▶ [ABOUT THIS TASK] Use the entries below and reproduce exactly the lines from the one containing "abbrev TPL_D1 : Nat := 0x272003" down to the one containing "abbrev LANE_GAIN : Nat := 0x273002", both of them included.

═══

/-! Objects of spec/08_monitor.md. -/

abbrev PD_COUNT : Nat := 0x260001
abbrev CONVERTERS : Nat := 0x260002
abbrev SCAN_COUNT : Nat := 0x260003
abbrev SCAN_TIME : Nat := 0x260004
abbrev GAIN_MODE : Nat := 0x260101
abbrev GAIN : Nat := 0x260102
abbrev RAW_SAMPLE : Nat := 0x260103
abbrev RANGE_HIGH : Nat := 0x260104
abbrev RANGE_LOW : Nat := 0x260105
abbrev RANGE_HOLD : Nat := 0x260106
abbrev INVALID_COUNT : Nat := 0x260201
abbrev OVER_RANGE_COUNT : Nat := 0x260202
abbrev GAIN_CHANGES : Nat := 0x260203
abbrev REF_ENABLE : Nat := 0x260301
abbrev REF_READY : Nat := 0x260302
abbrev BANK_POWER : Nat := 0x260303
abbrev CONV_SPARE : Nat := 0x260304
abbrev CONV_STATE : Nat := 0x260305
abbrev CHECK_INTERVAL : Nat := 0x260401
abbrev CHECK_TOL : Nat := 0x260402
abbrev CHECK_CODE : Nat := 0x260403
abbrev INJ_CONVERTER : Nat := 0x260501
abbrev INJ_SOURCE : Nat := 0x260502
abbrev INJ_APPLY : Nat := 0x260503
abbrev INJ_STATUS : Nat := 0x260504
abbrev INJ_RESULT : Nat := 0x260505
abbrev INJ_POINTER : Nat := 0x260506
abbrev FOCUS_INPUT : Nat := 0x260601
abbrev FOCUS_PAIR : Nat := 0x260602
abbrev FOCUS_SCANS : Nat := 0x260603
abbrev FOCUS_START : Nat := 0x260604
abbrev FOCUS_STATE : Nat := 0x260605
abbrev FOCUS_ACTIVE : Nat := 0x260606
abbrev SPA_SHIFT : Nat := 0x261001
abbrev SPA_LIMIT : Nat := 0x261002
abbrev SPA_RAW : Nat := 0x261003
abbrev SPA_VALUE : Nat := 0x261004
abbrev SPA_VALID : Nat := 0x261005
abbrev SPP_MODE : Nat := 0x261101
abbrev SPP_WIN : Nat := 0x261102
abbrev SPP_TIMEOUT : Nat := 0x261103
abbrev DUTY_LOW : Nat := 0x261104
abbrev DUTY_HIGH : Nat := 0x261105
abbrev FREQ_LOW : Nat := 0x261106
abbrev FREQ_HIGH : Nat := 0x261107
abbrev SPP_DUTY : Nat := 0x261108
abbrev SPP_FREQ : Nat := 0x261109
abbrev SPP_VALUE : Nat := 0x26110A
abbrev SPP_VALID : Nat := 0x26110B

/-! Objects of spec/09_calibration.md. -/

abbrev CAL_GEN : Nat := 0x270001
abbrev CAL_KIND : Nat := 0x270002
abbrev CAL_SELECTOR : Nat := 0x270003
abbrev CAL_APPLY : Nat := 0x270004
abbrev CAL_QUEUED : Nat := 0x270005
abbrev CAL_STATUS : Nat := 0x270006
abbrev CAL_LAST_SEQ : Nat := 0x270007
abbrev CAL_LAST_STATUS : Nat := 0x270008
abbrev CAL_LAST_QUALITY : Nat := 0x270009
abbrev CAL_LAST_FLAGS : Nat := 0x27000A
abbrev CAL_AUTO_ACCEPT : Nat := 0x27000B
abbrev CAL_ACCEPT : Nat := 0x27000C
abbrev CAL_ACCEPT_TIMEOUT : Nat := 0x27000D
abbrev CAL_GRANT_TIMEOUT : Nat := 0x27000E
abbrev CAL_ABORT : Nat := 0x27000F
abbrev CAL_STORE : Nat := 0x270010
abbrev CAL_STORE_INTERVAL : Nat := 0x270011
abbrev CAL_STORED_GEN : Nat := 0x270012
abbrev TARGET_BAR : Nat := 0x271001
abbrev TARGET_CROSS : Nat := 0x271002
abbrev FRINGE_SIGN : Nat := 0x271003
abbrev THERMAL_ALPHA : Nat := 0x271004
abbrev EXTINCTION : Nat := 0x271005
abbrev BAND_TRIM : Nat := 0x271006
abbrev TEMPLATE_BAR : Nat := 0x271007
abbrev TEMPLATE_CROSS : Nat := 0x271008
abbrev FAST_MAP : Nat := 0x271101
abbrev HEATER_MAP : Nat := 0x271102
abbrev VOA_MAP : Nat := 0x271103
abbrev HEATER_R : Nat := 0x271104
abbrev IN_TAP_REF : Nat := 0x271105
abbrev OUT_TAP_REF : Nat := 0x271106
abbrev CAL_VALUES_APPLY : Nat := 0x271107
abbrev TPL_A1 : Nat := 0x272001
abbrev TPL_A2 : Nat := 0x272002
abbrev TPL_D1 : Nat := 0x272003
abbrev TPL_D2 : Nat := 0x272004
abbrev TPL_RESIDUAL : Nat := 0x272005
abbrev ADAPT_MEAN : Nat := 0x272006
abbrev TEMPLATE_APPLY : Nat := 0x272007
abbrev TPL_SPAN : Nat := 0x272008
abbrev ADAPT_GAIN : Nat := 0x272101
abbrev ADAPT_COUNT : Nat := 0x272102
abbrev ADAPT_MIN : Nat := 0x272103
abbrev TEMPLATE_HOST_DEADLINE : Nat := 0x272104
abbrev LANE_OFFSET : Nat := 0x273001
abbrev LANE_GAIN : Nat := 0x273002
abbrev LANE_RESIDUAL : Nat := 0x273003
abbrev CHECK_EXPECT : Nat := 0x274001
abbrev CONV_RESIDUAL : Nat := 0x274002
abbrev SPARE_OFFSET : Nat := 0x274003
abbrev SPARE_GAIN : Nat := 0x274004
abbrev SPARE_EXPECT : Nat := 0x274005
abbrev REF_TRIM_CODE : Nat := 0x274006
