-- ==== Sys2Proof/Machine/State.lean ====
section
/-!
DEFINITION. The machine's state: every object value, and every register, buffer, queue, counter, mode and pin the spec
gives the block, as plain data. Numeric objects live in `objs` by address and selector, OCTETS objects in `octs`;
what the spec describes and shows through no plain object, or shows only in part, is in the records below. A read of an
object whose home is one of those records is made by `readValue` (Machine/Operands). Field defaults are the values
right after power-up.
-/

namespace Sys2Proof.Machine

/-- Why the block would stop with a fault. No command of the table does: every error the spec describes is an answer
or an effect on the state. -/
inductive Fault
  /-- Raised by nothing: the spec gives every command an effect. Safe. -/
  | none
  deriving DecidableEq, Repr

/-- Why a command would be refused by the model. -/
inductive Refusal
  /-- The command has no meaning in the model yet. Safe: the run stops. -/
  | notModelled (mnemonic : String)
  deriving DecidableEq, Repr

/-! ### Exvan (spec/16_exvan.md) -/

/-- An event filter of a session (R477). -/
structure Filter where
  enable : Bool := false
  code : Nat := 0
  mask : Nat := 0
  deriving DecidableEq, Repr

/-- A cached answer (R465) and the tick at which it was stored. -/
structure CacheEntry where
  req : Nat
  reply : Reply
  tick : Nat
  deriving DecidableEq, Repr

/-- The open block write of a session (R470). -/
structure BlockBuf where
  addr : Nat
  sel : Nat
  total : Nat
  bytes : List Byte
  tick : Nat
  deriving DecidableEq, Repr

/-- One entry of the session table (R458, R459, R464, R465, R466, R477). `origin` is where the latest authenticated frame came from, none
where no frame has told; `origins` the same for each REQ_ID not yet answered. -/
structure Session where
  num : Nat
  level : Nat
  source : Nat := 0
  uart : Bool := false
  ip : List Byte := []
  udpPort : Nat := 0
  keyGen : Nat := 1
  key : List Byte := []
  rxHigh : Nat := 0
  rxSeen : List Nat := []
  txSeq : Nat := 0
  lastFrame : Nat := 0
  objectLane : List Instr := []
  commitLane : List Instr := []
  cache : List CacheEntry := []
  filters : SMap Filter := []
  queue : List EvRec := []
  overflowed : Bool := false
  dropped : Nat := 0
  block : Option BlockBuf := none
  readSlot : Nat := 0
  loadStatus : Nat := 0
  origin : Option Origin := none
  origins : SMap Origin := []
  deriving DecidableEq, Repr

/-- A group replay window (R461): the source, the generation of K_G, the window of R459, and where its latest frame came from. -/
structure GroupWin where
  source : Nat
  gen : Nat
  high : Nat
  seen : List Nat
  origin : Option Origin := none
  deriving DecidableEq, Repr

═══

▶ [TASK SOLUTION]
abbrev TPL_D1 : Nat := 0x272003
abbrev TPL_D2 : Nat := 0x272004
abbrev TPL_RESIDUAL : Nat := 0x272005
abbrev ADAPT_MEAN : Nat := 0x272006
abbrev TEMPLATE_APPLY : Nat := 0x272007
abbrev TPL_SPAN : Nat := 0x272008
abbrev ADAPT_GAIN : Nat := 0x272101
abbrev ADAPT_COUNT : Nat := 0x272102
abbrev ADAPT_MIN : Nat := 0x272103
abbrev TEMPLATE_HOST_DEADLINE : Nat := 0x272104
abbrev LANE_OFFSET : Nat := 0x273001
abbrev LANE_GAIN : Nat := 0x273002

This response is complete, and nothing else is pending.